How to complete this task: Nothing outside the range is wanted. Repeat exactly the lines below from the one with "else s.onCry fun" through the one with "let (v, t) := s.draw".

Provided entries:
/-- What a job computes with a key (Table 14-4): the text, the tag, and the chaining state after it. [DEDUCED 128 unsafe, DEDUCED 135 safe] -/
def compute (s : State) (key : List Byte) (j : Job) (old : Option Chain) : List Byte × List Byte × Chain :=
  let k := keyOf key
  let h := Config.aes k 0
  let src := if j.text then s.bulkBytes j.src j.len else []
  let aad := if j.aad then s.bulkBytes j.aada j.aadlen else []
  let fresh : Chain := { mode := j.mode, slot := j.slot, gen := j.gen, acc := if j.aad then ghash h 0 aad else 0,
                         ctr := if j.mode = 4 then j0 j.iv else inc32 (j0 j.iv), aadBits := 8 * aad.length, textBits := 0 }
  let c := if j.init then fresh else old.getD fresh
  let bits_ := c.textBits + 8 * src.length
  if j.mode = 4 then (ctrMode k c.ctr src, [], { c with ctr := incBy c.ctr (src.length / 16), textBits := bits_ })
  else if j.mode = 5 ∨ j.mode = 6 then
    let on := decide (c.textBits ≠ 0)
    ([], blockBytes (cmacEnd k c.acc on src), { c with acc := cmacPart k c.acc on src, textBits := bits_ })
  else
    let out := ctrMode k c.ctr src
    let acc := ghash h c.acc (if j.mode = 0 then out else src)
    let jj : Block := BitVec.ofNat 128 (c.ctr.toNat / 2 ^ 32 * 2 ^ 32 + 1)
    (out, blockBytes (gcmTag k jj acc c.aadBits bits_), { c with acc := acc, ctr := incBy c.ctr (src.length / 16), textBits := bits_ })

/-- The end of a running job (R425 to R427): `fault` says that its source data has an uncorrectable error; `blocks` counts the
16-byte blocks of text that it processed before a fault or an abort. [DEDUCED 135 safe] -/
def jobEnd (s : State) (j : Job) (key : List Byte) (fault : Bool) (blocks : Nat) : State :=
  let old := (s.page? j.page).bind (fun p => p.chain)
  let (out, tag, c) := s.compute key j old
  let n := min j.len (16 * blocks)
  let clear (s : State) : State := if j.writes then s.zeroRange j.dst j.len else s
  let write (s : State) (l : List Byte) : State := if j.writes then { s with bulk := Mem.writeN s.bulk j.dst l } else s
  if j.abort.isSome then (if j.mode = 1 then clear s else write s (out.take n)).jobDone j 5 n .ok none
  else if fault then (clear s).jobDone j 6 n .poison none
  else if j.checks && decide (s.bulkBytes j.taga j.tlen ≠ tag.take j.tlen) then
    ((clear s).bump F.CRY_CNT_AUTHFAIL).jobDone j 2 j.len .poison none
  else
    let s := write s out
    let s := if j.tags then { s with bulk := Mem.writeN s.bulk j.taga (tag.take j.tlen) } else s
    s.jobDone j 1 j.len .ok (if j.final then none else some c)

/-- The page whose job runs next: the first after the latest in rotating order (R423). -/
def nextPage (s : State) : Option (Nat × Page) :=
  let busy := s.cry.pages.filter (fun p => !p.2.queue.isEmpty)
  (busy.filter (fun p => decide (s.cry.rotor < p.1)) ++ busy).head?

end State

/-- LA_JOB_START (R413, R423): the engine, idle, takes the next job; a job whose slot's generation has changed ends STALE;
one whose slot is DERIVING waits. -/
def execLaJobStart (s : State) : Out :=
  if s.cry.running.isSome || s.cry.squall then .next s
  else
    match s.nextPage with
    | none => .next s
    | some (n, p) =>
      match p.queue with
      | [] => .next s
      | j :: _ =>
        let k := s.slot j.slot
        if k.gen ≠ j.gen then .next (((s.onCry fun c => { c with rotor := n }).bump F.CRY_CNT_STALE).jobDone j 3 0 .stale none)
        else if k.st = .ready then .next (s.onCry fun c => { c with rotor := n, running := some (j, k.key) })
        else .next s

/-- LA_JOB_END (R425). [DEDUCED 135 safe] -/
def execLaJobEnd (fault : Bool) (blocks : Nat) (s : State) : Out :=
  match s.cry.running with
  | none => .next s
  | some (j, k) => .next ((s.onCry fun c => { c with running := none }).jobEnd j k fault blocks)

/-- The 56 bytes of a chaining state (R429). [DESIGN CHOICE 127 unsafe] -/
def Chain.bytes (c : Chain) : List Byte :=
  be 2 c.mode ++ be 2 c.slot ++ be 4 c.gen ++ blockBytes c.acc ++ blockBytes c.ctr ++ be 8 c.aadBits ++ be 8 c.textBits

/-- A chaining state from its 56 bytes. [DESIGN CHOICE 127 unsafe] -/
def chainOf (l : List Byte) : Chain :=
  { mode := beAt l 0 2, slot := beAt l 2 2, gen := beAt l 4 4, acc := BitVec.ofNat 128 (beAt l 8 16),
    ctr := BitVec.ofNat 128 (beAt l 24 16), aadBits := beAt l 40 8, textBits := beAt l 48 8 }

/-- A write of UPnn_CTXCTL (R429). [DEDUCED 129 safe] -/
def ctxWrite (f : Frame) (s : State) : State.Res × State :=
  let w := wordOf f
  let n := pageOf f
  onPage f s fun p s =>
    let res (s : State) (r : Nat) : State := s.set F.UPnn_CTXCTL_RESULT n r
    if w % 4 ≠ 1 ∧ w % 4 ≠ 2 then ({}, s)
    else if !p.queue.isEmpty then ({ st := .busy }, res s 3)
    else if w % 4 = 1 then
      let (bytes, s) := match p.chain with
        | some c => (c.bytes, s)
        | none => (List.range 7).foldl (fun (a : List Byte × State) _ => let (v, t) := a.2.draw; (a.1 ++ be 8 v.toNat, t)) ([], s)
      if bit w 2 then
        let iv := be 1 n ++ zeros 3 ++ be 8 p.wraps
        let (ct, tag) := gcmSeal p.key iv [] bytes
        ({}, res ((s.setPage n { p with wraps := p.wraps + 1 }).setPageBytes F.UPnn_CTX n (iv ++ ct ++ tag)) 0)
      else ({}, res (s.setPageBytes F.UPnn_CTX n bytes) 0)
    else
      let b := s.pageBytes F.UPnn_CTX n 0 21
      let (pt, ok) := if bit w 2 then gcmOpen p.key (b.take 12) [] (slice b 12 56) (slice b 68 16) else (b.take 56, true)
      if !ok then ({}, res s 1)
      else
        let c := chainOf pt
        if c.gen = (s.slot c.slot).gen then ({}, res (s.setPage n { p with chain := some c }) 0)
        else ({}, res (s.setPage n { p with chain := none }) 2)

/-! ### Allocation of pages (R430, R432) -/

namespace State

/-- The result of a CRY command. -/
def cryRes (s : State) (page result : Nat) : State := (s.set F.CRY_CMD_RES_PAGE 0 page).set F.CRY_CMD_RES_RESULT 0 result

/-- A page takes an owner: its slots are erased and its page key derived (R430, R432). -/
def openPage (s : State) (n hub init : Nat) (runtime : Bool) : State :=
  let a := Tbl.getD s.cry.allocs n 0 + 1
  let s := (s.erasePage n).onCry fun c => { c with allocs := Tbl.put c.allocs n a }
  s.setPage n { hub := hub, init := init, runtime := runtime, key := s.pageKey n hub init a }

end State

/-- ALLOC by an initiator. -/
def pageAlloc (hub init : Nat) (s : State) : State.Res × State :=
  let old := s.get F.CRY_CMD_RES_PAGE
  let d := s.img.pages.length
  match Tbl.firstFree s.cry.pages d (64 - d) with
  | none => ({ st := .nores }, (s.cryRes old 1).bump F.CRY_CNT_EXH)
  | some n => ({}, (s.openPage n hub init true).cryRes n 0)

/-- FREE of a page by its owner or Mirik. [DEDUCED 131 unsafe] -/
def pageFree (n : Nat) (f : Frame) (s : State) : State.Res × State :=
  let old := s.get F.CRY_CMD_RES_PAGE
  match s.page? n with
  | none => ({}, s.cryRes old 4)
  | some p =>
    if !p.runtime then ({}, s.cryRes old 4)
    else if State.notOwner p f ∧ classOf s.hubNum f.src f.init ≠ some .mirik then ({ st := .viol, reason := 5 }, s)
    else if !p.queue.isEmpty then ({}, s.cryRes old 2)
    else ({}, ((s.erasePage n).onCry fun c => { c with pages := Tbl.erase c.pages n }).cryRes old 0)

/-! ### Epochs (R418) -/

namespace State

/-- The transmitter of a lane may move its epoch: UP, 1 s since the last move, between two frames and no frame suspended. -/
def mayMove (s : State) (l : Lane) : Bool :=
  decide (s.laneState l = 4) && !(s.lane l).txSusp && !s.midLine l.ix && !s.midLine (12 + l.ix)
    && (match Tbl.find? s.cry.lastMove l.ix with | some t => decide (t + 1000000000 ≤ s.up) | none => true)

/-- A move of a lane's transmitter is due (R418): it is requested, PERIOD hours have passed since the epoch began, or HOPIV has
passed a multiple of 2^40. -/
def moveDue (s : State) (l : Lane) : Bool :=
  s.cry.rotate.contains l.ix || (match s.curCtx l true with
    | none => false
    | some c => decide (c.since + s.get F.CRY_LK_CFG_PERIOD * 3600000000000 ≤ s.up) || decide (c.mark < c.hopiv / 2 ^ 40))

/-- The transmitter of a lane moves to its next epoch, or sets EPMAX at the last one. -/
def moveEpoch (s : State) (l : Lane) : State :=
  match s.curCtx l true with
  | none => s
  | some c =>
    let s := s.onCry fun k => { k with rotate := k.rotate.filter (fun x => decide (x ≠ l.ix)) }
    if 0xFFFF ≤ c.epoch then s.set F.CRY_LK_STAT_EPMAX 0 1
    else
      let s := (s.deriveLink l true c.ctx (c.epoch + 1)).updCtx l true
        (fun c => { c with epoch := c.epoch + 1, since := s.up, mark := c.hopiv / 2 ^ 40 })
      (s.showEpoch l true (c.epoch + 1)).onCry fun k => { k with lastMove := Tbl.put k.lastMove l.ix s.up }

end State

/-- Epoch moves are requested (R418): a lane that may move now moves. -/
def epochRotate (e w : Bool) (s : State) : State :=
  [(Lane.e, e), (Lane.w, w)].foldl (fun (s : State) (x : Lane × Bool) =>
    if !x.2 then s
    else if s.mayMove x.1 then s.moveEpoch x.1
    else s.onCry fun k => { k with rotate := if k.rotate.contains x.1.ix then k.rotate else k.rotate ++ [x.1.ix] }) s

/-- EPOCH_PERIOD (R418): PERIOD hours have passed, HOPIV has passed a multiple of 2^40, or a requested move can be made. -/
def execEpochPeriod (l : Lane) (s : State) : Out := .next (if s.moveDue l && s.mayMove l then s.moveEpoch l else s)

/-! ### Squall (R434, R435) -/

namespace State

/-- Drop out of the ring without LEAVE: both lanes are DISABLED and the power die releases the bypass output (R434). -/
def dropOut (s : State) : State :=
  let s := [Lane.e, Lane.w].foldl (fun (s : State) l =>
    let up := decide (s.laneState l = 4)
    let s := s.set F.Lx_LSTAT_STATE l.ix 0
    if up then s.leaveUp l else s) s
  ({ s with rng := { s.rng with insertReq := false, settling := false } }.set F.RNG_BYP_CTL_INSERT 0 0).bypassDrive

/-- Every job, running or queued, ends KEY_LOST with its destination zero-filled (R434); where an ABORT has won, the ABORT is
answered and the job is not (R76). How much text the running job has processed is a free value. [DEDUCED 135 safe] -/
def loseJobs (s : State) : State :=
  let jobs := s.cry.pages.flatMap (fun p => p.2.queue)
  let run := s.cry.running.map (fun r => r.1)
  let s := s.onCry fun c => { c with running := none }
  jobs.foldl (fun s j =>
    let (v, t) := s.draw
    let (n, s) := if run = some j then (v.toNat % (j.len + 1), t) else (0, s)
    ((if j.writes then s.zeroRange j.dst j.len else s).bump F.CRY_CNT_KEYLOST).jobDone j 4 n .poison none) s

Output of the exercise:
    else s.onCry fun k => { k with rotate := if k.rotate.contains x.1.ix then k.rotate else k.rotate ++ [x.1.ix] }) s

/-- EPOCH_PERIOD (R418): PERIOD hours have passed, HOPIV has passed a multiple of 2^40, or a requested move can be made. -/
def execEpochPeriod (l : Lane) (s : State) : Out := .next (if s.moveDue l && s.mayMove l then s.moveEpoch l else s)

/-! ### Squall (R434, R435) -/

namespace State

/-- Drop out of the ring without LEAVE: both lanes are DISABLED and the power die releases the bypass output (R434). -/
def dropOut (s : State) : State :=
  let s := [Lane.e, Lane.w].foldl (fun (s : State) l =>
    let up := decide (s.laneState l = 4)
    let s := s.set F.Lx_LSTAT_STATE l.ix 0
    if up then s.leaveUp l else s) s
  ({ s with rng := { s.rng with insertReq := false, settling := false } }.set F.RNG_BYP_CTL_INSERT 0 0).bypassDrive

/-- Every job, running or queued, ends KEY_LOST with its destination zero-filled (R434); where an ABORT has won, the ABORT is
answered and the job is not (R76). How much text the running job has processed is a free value. [DEDUCED 135 safe] -/
def loseJobs (s : State) : State :=
  let jobs := s.cry.pages.flatMap (fun p => p.2.queue)
  let run := s.cry.running.map (fun r => r.1)
  let s := s.onCry fun c => { c with running := none }
  jobs.foldl (fun s j =>
    let (v, t) := s.draw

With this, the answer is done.